Well I heck I suppose we could provide NO assistance to needy families but then there's the issue of what the fuck do we do with all the hungry children? It costs MORE money to put them into foster care, both in terms of direct costs and the indirect costs that shitty system places on society. And we can't have a nation of hungry children - its bad for national security. In times of grave emergency the nation needs healthy young adults to draft, not malnourished young adults.





> Equal protection under the law is an incredibly important concept. We don't, or at least shouldn't, tolerate a government that treats some people as "more equal" than others. The nature of state services is that they are paid for from general revenues (taxes) that everyone is subject to, and provided to all more or less equally. Most importantly, we don't want to allow the eligibility for any state service to be based on extenuating 'demands'. We wouldn't tolerate cops who only patrolled neighborhoods that regularly supplied them with coffee and donuts, for example.


You make absolutely no fucking sense whatsoever.



> This seems like a horrible idea to me, and a perfect example of the kind of indirect control I'm opposed to. The IRS is there to collect taxes to finance government. Not to push us around.



What control are you even talking about, it would be _voluntary_ moron!


----------



## Mr.Fitnah (Jun 5, 2011)

A  bunch of nice food on food stamps and  high priced Tampa bay ray  ray clothes for a 2 years old.


----------



## Mr.Fitnah (Jun 5, 2011)

Egg size, bread  type,   type of cheese , and milk and type of cereal and baby food is highly regulated under WIC.


----------



## Shogun (Jun 5, 2011)

Although I tend to fall on the liberal side of the fence I DO support this kind of initiative.


----------



## syrenn (Jun 6, 2011)

After watching this in the grocery the other day..

I also think that "convenience" food should be off of the list. This woman had pre packaged salad mix, pre made chef salad in little plastic bowls, ice cream bars and international flavored coffee. 

WTF?.... buy lettuce..wash it... and make your damn salad! 

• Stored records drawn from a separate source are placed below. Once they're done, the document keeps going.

-- ==== Sys2Proof/Machine/ParameterCommands.lean ====
section
/-! DEFINITION. The meanings of the identify-measurement-parameter commands, `META` = 2 (R210 to R222 of `41_address_command.md`). Each is the acceptance
step of the `TRANSACT` that carries the command (R176, R294): its own construction checks in the order of R175, its wire bytes, its
response format. `CRC_EXPECT` acts when the response is validated, from `CMD0` (R111). -/

namespace Sys2Proof.Machine

/-- `IM_p` (R210): identify measurement parameter. -/
def execImP (addr : Byte) (p : BitVec 10) (_crc : Bool) (s : State) : StepOutcome :=
  issue s .ascii7E1
    (withAddr addr (withParam p fun q => .ok ([addr, Ascii.I, Ascii.M, Ascii.underscore] ++ q.text ++ [Ascii.bang])))

/-- `IMn_p` (R211). -/
def execImnP (addr : Byte) (n : BitVec 10) (p : BitVec 10) (_crc : Bool) (s : State) : StepOutcome :=
  issue s .ascii7E1
    (withAddr addr (withSetDigit n fun k => withParam p fun q =>
      .ok ([addr, Ascii.I, Ascii.M] ++ k.text ++ [Ascii.underscore] ++ q.text ++ [Ascii.bang])))

/-- `IMC_p` (R212). -/
def execImcP (addr : Byte) (p : BitVec 10) (_crc : Bool) (s : State) : StepOutcome :=
  issue s .ascii7E1
    (withAddr addr (withParam p fun q => .ok ([addr, Ascii.I, Ascii.M, Ascii.C, Ascii.underscore] ++ q.text ++ [Ascii.bang])))

/-- `IMCn_p` (R213). -/
def execImcnP (addr : Byte) (n : BitVec 10) (p : BitVec 10) (_crc : Bool) (s : State) : StepOutcome :=
  issue s .ascii7E1
    (withAddr addr (withSetDigit n fun k => withParam p fun q =>
      .ok ([addr, Ascii.I, Ascii.M, Ascii.C] ++ k.text ++ [Ascii.underscore] ++ q.text ++ [Ascii.bang])))

/-- `IV_p` (R214). -/
def execIvP (addr : Byte) (p : BitVec 10) (_crc : Bool) (s : State) : StepOutcome :=
  issue s .ascii7E1
    (withAddr addr (withParam p fun q => .ok ([addr, Ascii.I, Ascii.V, Ascii.underscore] ++ q.text ++ [Ascii.bang])))

/-- `IC_p` (R215). -/
def execIcP (addr : Byte) (p : BitVec 10) (_crc : Bool) (s : State) : StepOutcome :=
  issue s .ascii7E1
    (withAddr addr (withParam p fun q => .ok ([addr, Ascii.I, Ascii.C, Ascii.underscore] ++ q.text ++ [Ascii.bang])))

/-- `ICn_p` (R216). -/
def execIcnP (addr : Byte) (n : BitVec 10) (p : BitVec 10) (_crc : Bool) (s : State) : StepOutcome :=
  issue s .ascii7E1
    (withAddr addr (withSetDigit n fun k => withParam p fun q =>
      .ok ([addr, Ascii.I, Ascii.C] ++ k.text ++ [Ascii.underscore] ++ q.text ++ [Ascii.bang])))

/-- `ICC_p` (R217). -/
def execIccP (addr : Byte) (p : BitVec 10) (_crc : Bool) (s : State) : StepOutcome :=
  issue s .ascii7E1
    (withAddr addr (withParam p fun q => .ok ([addr, Ascii.I, Ascii.C, Ascii.C, Ascii.underscore] ++ q.text ++ [Ascii.bang])))

/-- `ICCn_p` (R218). -/
def execIccnP (addr : Byte) (n : BitVec 10) (p : BitVec 10) (_crc : Bool) (s : State) : StepOutcome :=
  issue s .ascii7E1
    (withAddr addr (withSetDigit n fun k => withParam p fun q =>
      .ok ([addr, Ascii.I, Ascii.C, Ascii.C] ++ k.text ++ [Ascii.underscore] ++ q.text ++ [Ascii.bang])))

/-- `IRn_p` (R219). -/
def execIrnP (addr : Byte) (n : BitVec 10) (p : BitVec 10) (_crc : Bool) (s : State) : StepOutcome :=
  issue s .ascii7E1
    (withAddr addr (withContDigit n fun k => withParam p fun q =>
      .ok ([addr, Ascii.I, Ascii.R] ++ k.text ++ [Ascii.underscore] ++ q.text ++ [Ascii.bang])))

/-- `IRCn_p` (R220). -/
def execIrcnP (addr : Byte) (n : BitVec 10) (p : BitVec 10) (_crc : Bool) (s : State) : StepOutcome :=
  issue s .ascii7E1
    (withAddr addr (withContDigit n fun k => withParam p fun q =>
      .ok ([addr, Ascii.I, Ascii.R, Ascii.C] ++ k.text ++ [Ascii.underscore] ++ q.text ++ [Ascii.bang])))

/-- `IHA_p` (R221). -/
def execIhaP (addr : Byte) (p : BitVec 10) (_crc : Bool) (s : State) : StepOutcome :=
  issue s .ascii7E1
    (withAddr addr (withParam p fun q => .ok ([addr, Ascii.I, Ascii.H, Ascii.A, Ascii.underscore] ++ q.text ++ [Ascii.bang])))

/-- `IHB_p` (R222). -/
def execIhbP (addr : Byte) (p : BitVec 10) (_crc : Bool) (s : State) : StepOutcome :=
  issue s .ascii7E1
    (withAddr addr (withParam p fun q => .ok ([addr, Ascii.I, Ascii.H, Ascii.B, Ascii.underscore] ++ q.text ++ [Ascii.bang])))

end Sys2Proof.Machine
end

Food stamps should not be about being fucking lazy.


----------



## editec (Jun 6, 2011)

> *Limit what foodstamps are able to buy? *



More _hate your neighbor_ blather.

Grow up.

This nation's macroeconomic problems have nothing to do with what your neighbors are buying with their food suppliment dollars.


----------



## dblack (Jun 6, 2011)

syrenn said:


> IWTF?.... buy lettuce..wash it... and make your damn salad!
> 
> Food stamps should not be about being fucking lazy.

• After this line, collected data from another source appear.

-- ==== Sys2Proof/Machine/Phases.lean ====
section
/-! DEFINITION. The phases of a step (R290 of `44_transaction_fsm.md`) and the placing of an instruction (log 4). -/

namespace Sys2Proof.Machine

/-- The host phase (R292): a write to `CTRL` runs the instruction it selects; other accesses are register and buffer accesses. -/
def State.hostPhase (s : State) : StepOutcome :=
  match s.cur.host with
  | .idle => .next s
  | .rdCsr n => .next (s.answer (s.readCsr n))
  | .wrCsr n v => if n = 0 then exec (s.fetch v) s else .next (s.hostWriteCsr n v)
  | .rdBuf sp i => .next (s.hostReadBuf sp i.toNat)
  | .wrBuf sp i v => .next (s.hostWriteBuf sp i.toNat v)

/-- The two phases of a step that is no reset step, and its outputs (R290 steps 1 to 4): the engine phase is that of the state the
previous step left. -/
def State.phases (s : State) : StepOutcome :=
  andThen s.hostPhase fun t => andThen (t.enginePhase s.state) fun u => .next u.drive

/-- A step whose input record has been taken (R290): reset overrides everything else (R342). -/
def State.stepLatched (s : State) : StepOutcome :=
  if s.cur.rst then .next s.resetStep else s.phases

end Sys2Proof.Machine
end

We should have minders that keep an eye on their preparation techniques, to make sure they're doing it right.


----------



## Mr.Fitnah (Jun 8, 2011)

200$ worth of food on ebt and a 760$ dell laptop.


----------



## JohnA (Jun 9, 2011)

OohPooPahDoo said:


> Mr.Fitnah said:
> 
> 
> > RetiredGySgt said:
> ...


 quess what my tax dollars pays for your kids education and the public library so im going to insist the schools only teach what  i believe  in the library  only has books that get my approval


----------



## Cecilie1200 (Jun 9, 2011)

Sorry, but I'm not so crazy about playing Nanny to people in the form of buying them food in the first place, that I want to go even farther and start trying to tell them how to eat and how to live their lives.  That, to me, is just another step in the wrong direction of treating adults like helpless, retarded five-year-olds, and encouraging them to act that way.

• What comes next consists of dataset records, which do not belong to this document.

/-- A quiescent host phase answers a read and leaves the rest of the record, but for `CLEAR`. -/
theorem hostPhase_quiescent (hb : s.busy = false) (ha : s.hostPhase = .next a) :
    (s.answer s.hostData).SameRecord a ∨
      (State.SameRecord { s with ovr := false } a ∧ s.hostData = s.out.rdata ∧
        ∃ v, s.cur.host = .wrCsr 0 v ∧ decodeOp v = .clear) := by
  have hkept (h : s.hostData = s.out.rdata) : s.answer s.hostData = s := by rw [h]; rfl
  cases hhost : s.cur.host with
  | idle =>
    rw [State.hostPhase, hhost] at ha
    cases ha
    rw [hkept (by rw [State.hostData, hhost])]
    exact .inl .refl
  | rdCsr n =>
    rw [hostPhase_rdCsr hhost] at ha
    cases ha
    rw [State.hostData, hhost]
    exact .inl .refl
  | wrCsr n v =>
    have hdata : s.hostData = s.out.rdata := by rw [State.hostData, hhost]
    rw [hkept hdata]
    by_cases hn : n = 0
    · subst hn
      rw [hostPhase_ctrl hhost, exec_fetch] at ha
      by_cases hc : decodeOp v = .clear
      · rw [hc] at ha
        exact .inr ⟨execClear_sameRecord hb ha, hdata, v, rfl, hc⟩
      · exact .inl (exec_sameRecord hb (decodeOp_isOperation v) hc ha)
    · rw [State.hostPhase, hhost] at ha
      cases (if_neg hn).symm.trans ha
      exact .inl (hostWriteCsr_sameRecord hb n v)
  | rdBuf sp i =>
    rw [State.hostPhase, hhost] at ha
    cases ha
    rw [State.hostData, hhost, hostReadBuf_eq hb]
    exact .inl .refl
  | wrBuf sp i v =>
    rw [State.hostPhase, hhost] at ha
    cases ha
    rw [hkept (by rw [State.hostData, hhost])]
    exact .inl (hostWriteBuf_sameRecord hb sp _ v)

end Sys2Proof.Machine

/-! # What an engine phase does, and what a step makes of it (R37, R59, R79, R248, R292, R308, R311, R377): O38, O44, O45, O60 -/

namespace Sys2Proof.Machine

variable {s t a u : State}

/-! ## The moves of the engine -/

/-- What the engine phase of a step that began in state `q` makes of `a` (R242, R243, R248, R270, R307 to R311). -/
inductive State.EngineMove (a : State) : FsmState → State → Prop
  | stay (q : FsmState) : a.EngineMove q a
  | abort (q : FsmState) : a.EngineMove q (a.failFinal .timeout)
  | fail (q : FsmState) (e : ErrKind) (sub : Byte) : a.EngineMove q (a.attemptFail e sub)
  | endBreak : a.EngineMove .breakSent { a with breakO := false, t0 := a.cur.now, state := .markingWait }
  | endMarking : a.EngineMove .markingWait { a with txPtr := 0, state := .commandSent }
  | send (hptr : a.txPtr < a.txLen) (hready : a.cur.txReady = true) : a.EngineMove .commandSent a.sendNext
  | await : a.EngineMove .commandSent a.enterAwaiting
  | store (c : Byte) : a.EngineMove .awaitingResponse (a.storeByte c)
  | succeed : a.EngineMove .validating a.enterSuccess
  | again : a.EngineMove .retry (State.startAttempt { a with retryCnt := a.retryCnt + 1 } true)
  | giveUp : a.EngineMove .retry a.enterFailed

theorem sendGuard_move {q : FsmState} {k : StepOutcome} (hk : k = .next u → a.EngineMove q u) (hu : a.sendGuard k = .next u) :
    a.EngineMove q u := by
  rcases sendGuard_cases a k with ⟨-, g⟩ | ⟨e, -, -, g⟩ | ⟨-, -, g⟩ <;> rw [g] at hu
  · cases hu; exact .abort q
  · cases hu; exact .fail q ..
  · exact hk hu

theorem commandSentPhase_move (hu : a.commandSentPhase = .next u) : a.EngineMove .commandSent u := by
  refine sendGuard_move (fun hk => ?_) hu
  split at hk
  next hptr =>
    split at hk
    next hready => split at hk <;> cases hk; exact .send hptr hready
    next => cases hk; exact .stay _
  next =>
    split at hk <;> cases hk
    · exact .await
    · exact .stay _

theorem receive_move (hu : a.receive = .next u) : a.EngineMove .awaitingResponse u := by
  unfold State.receive at hu
  split at hu
  next => cases hu; exact .stay _
  next => cases hu; exact .fail ..
  next =>
    split at hu
    next => cases hu; exact .fail ..
    next c _ => split at hu <;> cases hu; exact .store c

theorem awaitingPhase_move (hu : a.awaitingPhase = .next u) : a.EngineMove .awaitingResponse u := by
  unfold State.awaitingPhase at hu
  split at hu
  · cases hu; exact .abort _
  split at hu
  · cases hu; exact .fail ..
  split at hu
  · cases hu; exact .fail ..
  · exact receive_move hu

theorem validatingPhase_move (hu : a.validatingPhase = .next u) : a.EngineMove .validating u := by
  unfold State.validatingPhase at hu
  split at hu
  · cases hu
  · split at hu <;> cases hu
    · exact .fail ..
    · exact .succeed

theorem retryPhase_move (hu : a.retryPhase = .next u) : a.EngineMove .retry u := by
  unfold State.retryPhase at hu
  split at hu <;> cases hu
  · exact .again
  · exact .giveUp

/-- An engine phase that answers a next state makes one of its moves. -/
theorem enginePhase_move {q : FsmState} (hu : a.enginePhase q = .next u) : a.EngineMove q u := by
  cases q
  case idle | success | failed => cases hu; exact .stay _
  case breakSent =>
    refine sendGuard_move (fun hk => ?_) hu
    split at hk <;> cases hk
    · exact .endBreak
    · exact .stay _
  case markingWait =>
    refine sendGuard_move (fun hk => ?_) hu
    split at hk <;> cases hk
    · exact .endMarking
    · exact .stay _
  case commandSent => exact commandSentPhase_move hu
  case awaitingResponse => exact awaitingPhase_move hu
  case validating => exact validatingPhase_move hu
  case retry => exact retryPhase_move hu

/-! ## What the moves leave alone -/

theorem storeByte_sameRecord (a : State) (c : Byte) : a.SameRecord (a.storeByte c) := by
  unfold State.storeByte
  split
  · unfold State.endAscii
    split <;> exact ⟨rfl, rfl, rfl, rfl, rfl, rfl⟩
  · rcases endBinary_cases (a.keepByte c) with g | ⟨g, -⟩ | ⟨g, -⟩ <;> rw [g, noteSize_eq]
    all_goals exact ⟨rfl, rfl, rfl, rfl, rfl, rfl⟩

/-- The moves that touch the break tracking or the outputs: a byte handed over, the overall deadline, and the two ends of a
transaction (R248, R308, R311). -/
theorem State.EngineMove.cases_record {q : FsmState} (h : a.EngineMove q u) :
    a.SameRecord u ∨ (u = a.sendNext ∧ q = .commandSent ∧ a.txPtr < a.txLen ∧ a.cur.txReady = true) ∨
      (u = a.failFinal .timeout ∨ u = a.enterFailed) ∨ (u = a.enterSuccess ∧ q = .validating) := by
  cases h with
  | stay => exact .inl .refl
  | abort => exact .inr (.inr (.inl (.inl rfl)))
  | fail => exact .inl ⟨rfl, rfl, rfl, rfl, rfl, rfl⟩
  | endBreak => exact .inl ⟨rfl, rfl, rfl, rfl, rfl, rfl⟩
  | endMarking => exact .inl ⟨rfl, rfl, rfl, rfl, rfl, rfl⟩
  | send hptr hready => exact .inr (.inl ⟨rfl, rfl, hptr, hready⟩)
  | await => exact .inl ⟨rfl, rfl, rfl, rfl, rfl, rfl⟩
  | store c => exact .inl (storeByte_sameRecord a c)
  | succeed => exact .inr (.inr (.inr ⟨rfl, rfl⟩))
  | again =>
    refine .inl (State.SameRecord.trans ?_ (startAttempt_sameRecord { a with retryCnt := a.retryCnt + 1 } true))
    exact ⟨rfl, rfl, rfl, rfl, rfl, rfl⟩
  | giveUp => exact .inr (.inr (.inl (.inr rfl)))

theorem State.EngineMove.ovr_eq {q : FsmState} (h : a.EngineMove q u) : u.ovr = a.ovr := by
  rcases h.cases_record with h | ⟨rfl, -⟩ | (rfl | rfl) | ⟨rfl, -⟩
  · exact h.ovr
  all_goals rfl

theorem State.EngineMove.rdata_eq {q : FsmState} (h : a.EngineMove q u) : u.out.rdata = a.out.rdata := by
  rcases h.cases_record with h | ⟨rfl, -⟩ | (rfl | rfl) | ⟨rfl, -⟩
  · rw [h.out]
  all_goals rfl

/-- A byte leaves in `CommandSent` only, when the transport takes it, and it is the next of the command (R246 to R248). -/
theorem State.EngineMove.tx_eq {q : FsmState} (h : a.EngineMove q u) :
    u.out.tx = a.out.tx ∨
      (u.out.tx = some (lineByte .ascii7E1 (a.read .tx a.txPtr.toNat)) ∧ q = .commandSent ∧ a.txPtr < a.txLen ∧
        a.cur.txReady = true) := by
  rcases h.cases_record with h | ⟨rfl, hsend⟩ | (rfl | rfl) | ⟨rfl, -⟩
  · exact .inl (by rw [h.out])
  · exact .inr ⟨rfl, hsend⟩
  all_goals exact .inl rfl

/-- The break tracking changes on the entries to `Success` and `Failed` only (R37, R308, R311). -/
theorem State.EngineMove.tracking {q : FsmState} (h : a.EngineMove q u) :
    (u.lastAddr ≠ a.lastAddr ∨ u.lastT ≠ a.lastT → q = .validating ∧ u.state = .success) ∧
    (u.lastValid ≠ a.lastValid → u.state = if u.lastValid = true then .success else .failed) := by
  have hkept (haddr : u.lastAddr = a.lastAddr) (ht : u.lastT = a.lastT) :
      u.lastAddr ≠ a.lastAddr ∨ u.lastT ≠ a.lastT → q = .validating ∧ u.state = .success :=
    fun hne => hne.elim (absurd haddr) (absurd ht)
  rcases h.cases_record with h | ⟨rfl, -⟩ | (rfl | rfl) | ⟨rfl, hq⟩
  · exact ⟨hkept h.lastAddr h.lastT, fun hne => absurd h.lastValid hne⟩
  · exact ⟨hkept rfl rfl, fun hne => absurd rfl hne⟩
  · exact ⟨hkept rfl rfl, fun _ => rfl⟩
  · exact ⟨hkept rfl rfl, fun _ => rfl⟩
  · exact ⟨fun _ => ⟨hq, rfl⟩, fun _ => rfl⟩

/-! ## A step that is no reset step -/

theorem hostPhase_cur (ha : s.hostPhase = .next a) : a.cur = s.cur := by
  cases hb : s.busy with
  | true => rw [hostPhase_busy hb] at ha; cases ha; rfl
  | false =>
    rcases hostPhase_quiescent hb ha with h | ⟨h, -⟩
    · exact h.cur
    · exact h.cur

/-- A host phase leaves the break tracking alone (R37), and sets no other output than the read data (R290). -/
theorem hostPhase_record (ha : s.hostPhase = .next a) :
    a.lastValid = s.lastValid ∧ a.lastAddr = s.lastAddr ∧ a.lastT = s.lastT ∧ a.out = { s.out with rdata := s.hostData } := by
  cases hb : s.busy with
  | true => rw [hostPhase_busy hb] at ha; cases ha; exact ⟨rfl, rfl, rfl, rfl⟩
  | false =>
    rcases hostPhase_quiescent hb ha with h | ⟨h, hdata, -⟩
    · exact ⟨h.lastValid, h.lastAddr, h.lastT, h.out⟩
    · exact ⟨h.lastValid, h.lastAddr, h.lastT, h.out.trans (by rw [hdata])⟩

/-- The host phase of the record taken, then a move of the engine, none in a quiescent state, then the outputs (R290). -/
theorem step_moves (h : step s = .next t) (hr : t.cur.rst = false) :
    ∃ a u, s.latch.hostPhase = .next a ∧ a.EngineMove s.state u ∧ (s.busy = false → u = a) ∧ t = u.drive ∧
      s.latch.cur = t.cur := by
  rcases step_cases h with ⟨hrst, rfl⟩ | ⟨-, a, u, ha, hu, rfl⟩
  · exact absurd (hrst.symm.trans hr) (by decide)
  · refine ⟨a, u, ha, enginePhase_move hu, fun hb => ?_, rfl, ((enginePhase_cur hu).trans (hostPhase_cur ha)).symm⟩
    rw [enginePhase_quiescent a hb] at hu
    cases hu; rfl

/-- The state a step runs in, its record taken: the one before but for the input and the outputs to come (R290). -/
theorem latch_record (s : State) :
    ∃ inputs envIdx cur, s.latch =
      { s with inputs := inputs, envIdx := envIdx, cur := cur, out := { s.out with tx := none, rdata := 0 } } :=
  ⟨_, _, _, latch_eq s⟩

/-! ## The break tracking -/

/-- Settles O44: neither the record taken nor the host phase touches the break tracking, and a quiescent engine makes no move. -/
theorem breakTrackingChanges : Obligations.BreakTrackingChanges := by
  intro s t ht hr
  obtain ⟨a, u, ha, hmove, hrest, rfl, -⟩ := step_moves ht hr
  obtain ⟨hvalid, haddr, hlast, -⟩ := hostPhase_record ha
  obtain ⟨inputs, envIdx, cur, hlatch⟩ := latch_record s
  obtain ⟨hentry, hflag⟩ := hmove.tracking
  rw [hlatch] at hvalid haddr hlast
  rw [haddr, hlast] at hentry
  rw [hvalid] at hflag
  refine ⟨hentry, hflag, fun hb => ?_⟩
  rw [hrest hb]
  exact hvalid

/-! ## The outputs -/

theorem readCsr_latch (s : State) (n : Nat) : s.latch.readCsr n = State.readCsr { s with cur := s.latch.cur } n := by
  rw [latch_eq]
  unfold State.readCsr
  split <;> rfl

/-- A byte is handed over in `CommandSent` only, and comes from the registers and `TXBUF` of the state before the step: the host
phase of a busy step leaves them (R248, R292). -/
theorem step_tx (ha : s.latch.hostPhase = .next a) (hmove : a.EngineMove s.state u) {lb : Byte} (htx : u.out.tx = some lb) :
    s.state = .commandSent ∧ s.latch.cur.txReady = true ∧ s.txPtr < s.txLen ∧
      lb = lineByte .ascii7E1 (s.read .tx s.txPtr.toNat) := by
  obtain ⟨-, -, -, hout⟩ := hostPhase_record ha
  obtain ⟨inputs, envIdx, cur, hlatch⟩ := latch_record s
  rcases hmove.tx_eq with hnone | ⟨hsent, hq, hptr, hready⟩
  · rw [hnone, hout, hlatch] at htx
    cases htx
  · have hb : s.latch.busy = true := by rw [hlatch]; exact state_busy hq rfl
    rw [hostPhase_busy hb, hlatch] at ha
    cases ha
    rw [hlatch]
    exact ⟨hq, hready, hptr, Option.some.inj (htx.symm.trans hsent)⟩

/-- Settles O38: the outputs driven at the end, the byte of a move, and the data of the host phase. -/
theorem stepOutputs : Obligations.StepOutputs := by
  intro s t ht hr
  obtain ⟨a, u, ha, hmove, -, rfl, hcur⟩ := step_moves ht hr
  obtain ⟨-, -, -, hout⟩ := hostPhase_record ha
  have hdata : u.drive.out.rdata = s.latch.hostData := hmove.rdata_eq.trans (by rw [hout])
  refine ⟨rfl, rfl, Bool.and_eq_true_iff, fun lb htx => ?_, ?_⟩
  · rw [← hcur]; exact step_tx ha hmove htx
  rw [hdata, ← hcur, State.hostData]
  obtain ⟨inputs, envIdx, cur, hlatch⟩ := latch_record s
  cases hhost : s.latch.cur.host with
  | rdCsr n => exact readCsr_latch s n
  | idle | wrCsr | wrBuf => exact congrArg (fun r : State => r.out.rdata) hlatch
  | rdBuf sp i => rw [hlatch]; rfl

/-! ## The overrun flag -/

theorem extractLsb'_of_decodeOp_clear {v : Word} (h : decodeOp v = .clear) : v.extractLsb' 0 4 = 8 := by
  have hcode := opCode_decodeOp v
  rw [h] at hcode
  exact (Option.some.inj hcode).symm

Focus on encouraging them to get off the dole, and mind your own damned business about their nutrition or lack thereof.  It stopped being your money at the point where the government took it to give to other people.  By the time it's on their EBT card, it's DEFINITELY not yours.  The time to worry about the misuse of your money is way back when the government was first fleecing us all, and THAT is where you need to put on the brakes.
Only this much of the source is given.